Stengle has been collecting vintage postcards for a year. These postcards serve as the background image for her drawings. The choice of postcards is very important, as the artist looks for older non-glossy cards that can be drawn on. The subject matter on the card must also be fairly uninteresting visually so they can support but not over power Stengle’s mathematical imagery.

Each drawing is based on a proposition from “Conics Books I-IV”. There are three types of cards in this series. Some of the cards feature an accurate figure from a proposition in the book. In this case the book and proposition are written on the back of the card. Some of the other drawings have deviations from the figures in the book, but the aesthetics are interesting.
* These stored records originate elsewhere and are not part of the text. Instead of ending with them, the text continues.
-- ==== Sys2Proof/Tests/Slice0.lean ====
section
/-! SUPPORT. Tests of the model, and a witness for the hypotheses of every statement that has some. Expected values come
from spec/95_test_vectors.md or are written from the tables of spec/30_encoding.md; the comment names the source. -/

namespace Sys2Proof.Tests

open Sys2Proof Sys2Proof.Machine

/-! ## Helpers -/

/-- The default parameters (00_scope.md R7). -/
abbrev P : Params := Config.params

/-- An answer Ok with received bytes. -/
def ok (rx : List Byte) : Option Answer := some (.ok rx)

/-- The answer Fail. -/
def fail : Option Answer := some .fail

/-- Other parameters: a single instruction line at every width (95_test_vectors.md B2 row 14), no width 8, the
`MAINT_KEY` of section 0. -/
def PX : Params :=
  { P with instrLines := { two := .one, four := .one, eight := .one }, widths := [1, 2, 4], maintKey := 0xA5 }

/-- Parameters with a longer image and another maintenance sub-register. -/
def PL : Params := { P with regBlockLen := 11, maintSubreg := 300 }

/-- The contexts of 95_test_vectors.md section 0. -/
def Q16 : Ctx :=
  { ilm := .four, alm := .four, dlm := .four, abw := .bits24, rop := .quad, wop := .quad, dcd := 16, dcc := 0 }

def O16 : Ctx :=
  { ilm := .eight, alm := .eight, dlm := .eight, abw := .bits24, rop := .octal, wop := .octalExt, dcd := 16, dcc := 8 }

def OD32 : Ctx :=
  { ilm := .eight, alm := .eight, dlm := .eight, abw := .bits32, rop := .octalDtr, wop := .octalExt, dcd := 16,
    dcc := 8 }

/-- The example record `CQ` of 95_test_vectors.md section 0. -/
def CQ : Record :=
  { ifMode := 0xFD, dummy := 0x10, drv := 0xFF, strobe := 0xFF, addrMode := 0xFF, xip := 0xFF, wrap := 0xFF,
    erasePol := true, otpLock := true, rstPin := true, wrMode := false }

/-- A record with the bytes in the order of 95_test_vectors.md B1. -/
def rec (a b c d e f g : Byte) (p q r s : Bool) : Record :=
  { ifMode := a, dummy := b, drv := c, strobe := d, addrMode := e, xip := f, wrap := g, erasePol := p, otpLock := q,
    rstPin := r, wrMode := s }

/-- An idle block in READY under a context, with scripted answers. -/
def ready (c : Ctx) (answers : List (Option Answer)) : State :=
  { State.reset with ctx := c, seq := .ready, btpIn := answers }

/-- A block in the middle of `initialize(CQ, 4)`. -/
def midInit (q : Seq) (c : Ctx) (agenda : List Micro) (answers : List (Option Answer)) : State :=
  { State.reset with ctx := c, seq := q, cmd := some (.init CQ 4 false), agenda := agenda, btpIn := answers }

/-- A block in the middle of `reProvision()`. -/
def midReprov (open_ : Bool) (e : Option Failure) (agenda : List Micro) (answers : List (Option Answer)) : State :=
  { ready Q16 answers with privWin := open_, err := e, cmd := some .reprov, agenda := agenda }

/-- A frame as 95_test_vectors.md writes it: opcode and line count, then the phases. -/
def frm (op : Byte) (il : LineCount) (a : Option AddrPhase) (d : Byte) (data : Option DataPhase) : Frame :=
  { instr := op, ilines := il, addr := a, dummy := d, data := data }

/-- `A(a)/aw@al`. -/
def A (a : Address) (aw : AddrWidth) (al : LineCount) : Option AddrPhase :=
  some { addr := a, alines := al, awidth := aw }

/-- The events of an outcome. -/
def eventsOf : Out → Option (List Event)
  | .next s => some s.events
  | _ => none

/-- The next state of an outcome, looked at. -/
def look {α : Type} (f : State → α) : Out → Option α
  | .next s => some (f s)
  | _ => none

/-- The state `n` steps after an instruction, looked at. -/
def after {α : Type} (n : Nat) (f : State → α) (i : Instr) (s : State) : Option α :=
  match exec i s with
  | .next t => look f (run n t)
  | _ => none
Here the artist uses the work, and states the proposition and the fact there is a error on the back of the card. Finally, there are drawings that are imaginary propositions inspired by a particular figure.

“Perga Moraine Lake 72”

The card “Perga Moraine Lake 72” is the third type of card: it features an imaginary proposition. The artist had started to draw an Apolonius of Perga proof, but stopped at a point when the drawing reached a point of aesthetic completion. From the tip of the cone to its elliptical base, the mathematical figure leads the viewer’s eye from the mountain peaks in the landscape behind the lake to the shoreline.

“Post Card from Perga, Book 1, Proposition 2 Third Image”

This second Post card from Perga, “Book 1, Proposition 2 Third Image” shows the third of the four figures in the proposition. The background card is an overexposed photo card of a horse . The uneven quality of the card could be due to the fact it was probably made to promote the sale of the horse. This card features a figure drawn directly from the text with no changes. The axis of symmetry of the mathematical figure goes through the center of the animal.

“Lilac Conics Book 1 Proposition 4”

“Lilac Conics, Book 1 proposition 4” is also an accurate representation of the proposition in  Apollonius of Perga’s book. The four conics are lined up along a beach mimicking the points of the masts of the fishermen’s boats.

Using carefully selected appropriated images as the backdrop for her geometric figures, Stengle has created a link between her mathematical subject matter and the world around us. The basis of the Perga post cards is an ancient text and the actual cards are vintage. When combined these elements lead to a sort of suspension of time. This series of work is a wonderful expression of the timeless aesthetics of Apollonius of Perga’s conic geometry.

Susan Happersett